A Comprehensive Survey on Trustworthy Graph Neural Networks: Privacy, Robustness, Fairness, and Explainability
Dai, Enyan, Zhao, Tianxiang, Zhu, Huaisheng, Xu, Junjie, Guo, Zhimeng, Liu, Hui, Tang, Jiliang, Wang, Suhang
Graph Neural Networks (GNNs) have made rapid developments in the recent years. Due to their great ability in modeling graph-structured data, GNNs are vastly used in various applications, including high-stakes scenarios such as financial analysis, traffic predictions, and drug discovery.

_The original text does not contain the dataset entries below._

-- ==== Sys2Proof/Tests/Slice0.lean ====
section
/-!
SUPPORT. The model's own tests. First ill-formed instructions and words of the spec; then one instruction at a time on a small
state, with expected values worked out by hand from the rule that each test names; last, for each statement with hypotheses,
states and operands that meet them (`witness_<statement>`).
-/

namespace Sys2Proof.Tests

set_option Elab.async false

open Sys2Proof Sys2Proof.Machine Sys2Proof.Spec

/-! ### Ill-formed instructions (R66) -/

theorem test_wf_noWord : (Instr.windowHalving).defect = some .noWord := by decide
theorem test_wf_maskDestinationK0 : (Instr.icmp 0 0 2 1 2).defect = some .maskDestinationK0 := by decide
theorem test_wf_unassignedFn : (Instr.fadd 0 0 3 1 2 3).defect = some .unassignedFn := by decide
theorem test_wf_unassignedCode : (Instr.fcvt 0 0 0 1 2 0x12).defect = some .unassignedCode ∧ (Instr.fcvt 0 0 0 1 2 0x11).defect = none := by decide
theorem test_wf_oddPair : (Instr.lds2 0 0 5 1 2 0).defect = some .oddPair ∧ (Instr.lds2 0 0 4 1 2 0).defect = none := by decide
theorem test_wf_unassignedAop : (Instr.redg 0 4 1 2 3).defect = some .unassignedAop ∧ (Instr.redg 0 2 1 2 3).defect = none := by decide
theorem test_wf_loopLength : (Instr.loop 0 1 2 3).defect = some .loopLength ∧ (Instr.loop 16 1 2 3).defect = none := by decide
theorem test_wf_unassignedKind : (Instr.bar 1 3 0).defect = some .unassignedKind := by decide
theorem test_wf_barrierId : (Instr.bar 2 0 8).defect = some .barrierId ∧ (Instr.bar 2 0 7).defect = none := by decide
theorem test_wf_unassignedScope : (Instr.fence 7 0).defect = some .unassignedScope := by decide
theorem test_wf_unassignedCondition : (Instr.trap 7 0 1).defect = some .unassignedCondition := by decide
theorem test_wf_reservedSource : (Instr.trap 0 1 1).defect = some .reservedSource := by decide
theorem test_wf_weightSlotRange : (Instr.mm 0 0 1 2 29 0 2).defect = some .weightSlotRange ∧ (Instr.mm 0 0 1 2 28 0 2).defect = none := by decide

/-! ### Words that the spec works out (R50) -/

abbrev reads (w : Word32) (i : Instr) : Prop := (decodeWord w).toOption = some i

theorem test_decode_lane : reads 0x12045187 (.bfxN32 0 0 5 6 7) ∧ reads 0x26051203 (.shifti 0 5 4 2 3) ∧ reads 0x2c063f80 (.movhi 0 6 0x3f80) ∧
  reads 0x18c04146 (.sel 3 0 4 5 6) ∧ reads 0x28420004 (.icmpi 1 2 0 4) ∧ reads 0x2e044080 (.movBroadcast 0 0 4 2) ∧ reads 0x2a060000 (.movi 0 6 0) := by decide
theorem test_decode_float : reads 0x34008246 (.fmul 0 0 0 8 9 6) ∧ reads 0x46004146 (.fdot2 0 0 0 4 5 6) ∧ reads 0x4000920a (.fcvt 0 0 0 9 8 10) ∧
  reads 0x4410a2c1 (.fsfu 0 4 10 11 1) ∧ reads 0x40003000 (.fcvt 0 0 0 3 0 0) := by decide
theorem test_decode_memory : reads 0x68405001 (.ldgs 1 0 5 0 0 1) ∧ reads 0x6a406003 (.stgs 1 6 0 1 1) ∧ reads 0x60403001 (.ldg 1 0 3 0 0 1) ∧
  reads 0x56003019 (.sts 0 3 0 12 1) := by decide
theorem test_decode_uniform : reads 0x8228a2a0 (.sadd 20 20 21) ∧ reads 0x98a00008 (.shi 20 8) ∧ reads 0x9f9a1000 (.smovSpecial 13 2) ∧
  reads 0xb9820300 (.sst 3 1 0 24) ∧ reads 0xa4400006 (.bk 2 0 6) ∧ reads 0xa9000000 .ret ∧ reads 0xb03c0000 (.rget 30) ∧ reads 0xb2000000 .rrel := by decide
theorem test_decode_system : reads 0xdc000000 .tsysNop ∧ reads 0xdc800000 .tsysTret ∧ reads 0xdd28a800 (.tsysTmask 20 21) ∧ reads 0xdd800000 .tsysBkpt ∧
  reads 0xd8000000 .exit ∧ reads 0xda000007 (.trap 0 0 7) ∧ reads 0xfa280040 (.sysr 5 0x40) ∧ reads 0xbc000018 (.fence 6 0) := by decide
theorem test_decode_distance : reads 0xbe280180 (.dist 20 0 12 0) ∧ reads 0xc8000180 (.touch 0 12) ∧ reads 0xc89a0180 (.touchR 13 0 12) ∧
  reads 0xc0aca2a0 (.pinR 22 20 21) ∧ reads 0xd034c800 (.bread 26 25 0) ∧ reads 0xd32a0140 (.bvopWord 21 0 10) := by decide
theorem test_decode_matrix : reads 0xec050a00 (.msetmRow 0 20 10) ∧ reads 0xe6060a18 (.wload 0 24 10 3 0 0) ∧ reads 0xf0068000 (.mwait 26) ∧
  reads 0xe8540a03 (.mstore 1 1 16 10 1 1) ∧ reads 0xf82ec000 (.amax 23 24 0) ∧ reads 0xf2568a00 (.rnsf 1 1 26 10 0) ∧ reads 0xe4064a01 (.mmr 0 0 25 10 0 0 1) := by decide
/-- The bytes of a word are little-endian in memory (R4). -/
theorem test_decode_bytes : (decode [0x0a, 0x45, 0x01, 0x30]).toOption.map (·.1) = some (.fadd 0 0 0 20 20 10) := by decide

Despite their great potential in benefiting humans in the real world, recent study shows that GNNs can leak private information, are vulnerable to adversarial attacks, can inherit and magnify societal bias from training data and lack interpretability, which have risk of causing unintentional harm to the users and society. For example, existing works demonstrate that attackers can fool the GNNs to give the outcome they desire with unnoticeable perturbation on training graph. GNNs trained on social networks may embed the discrimination in their decision process, strengthening the undesirable societal bias. Consequently, trustworthy GNNs in various aspects are emerging to prevent the harm from GNN models and increase the users' trust in GNNs. In this paper, we give a comprehensive survey of GNNs in the computational aspects of privacy, robustness, fairness, and explainability. For each aspect, we give the taxonomy of the related methods and formulate the general frameworks for the multiple categories of trustworthy GNNs. We also discuss the future research directions of each aspect and connections between these aspects to help achieve trustworthiness.
Self-Explainable Graph Neural Networks for Link Prediction
Zhu, Huaisheng, Luo, Dongsheng, Tang, Xianfeng, Xu, Junjie, Liu, Hui, Wang, Suhang
Graph Neural Networks (GNNs) have achieved state-of-the-art performance for link prediction. However, GNNs suffer from poor interpretability, which limits their adoptions in critical scenarios that require knowing why certain links are predicted. Despite various methods proposed for the explainability of GNNs, most of them are post-hoc explainers developed for explaining node classification. Directly adopting existing post-hoc explainers for explaining link prediction is sub-optimal because: (i) post-hoc explainers usually adopt another strategy or model to explain a target model, which could misinterpret the target model; and (ii) GNN explainers for node classification identify crucial subgraphs around each node for the explanation; while for link prediction, one needs to explain the prediction for each pair of nodes based on graph structure and node attributes. Therefore, in this paper, we study a novel problem of self-explainable GNNs for link prediction, which can simultaneously give accurate predictions and explanations. Concretely, we propose a new framework and it can find various $K$ important neighbors of one node to learn pair-specific representations for links from this node to other nodes. These $K$ different neighbors represent important characteristics of the node and model various factors for links from it. Thus, $K$ neighbors can provide explanations for the existence of links. Experiments on both synthetic and real-world datasets verify the effectiveness of the proposed framework for link prediction and explanation.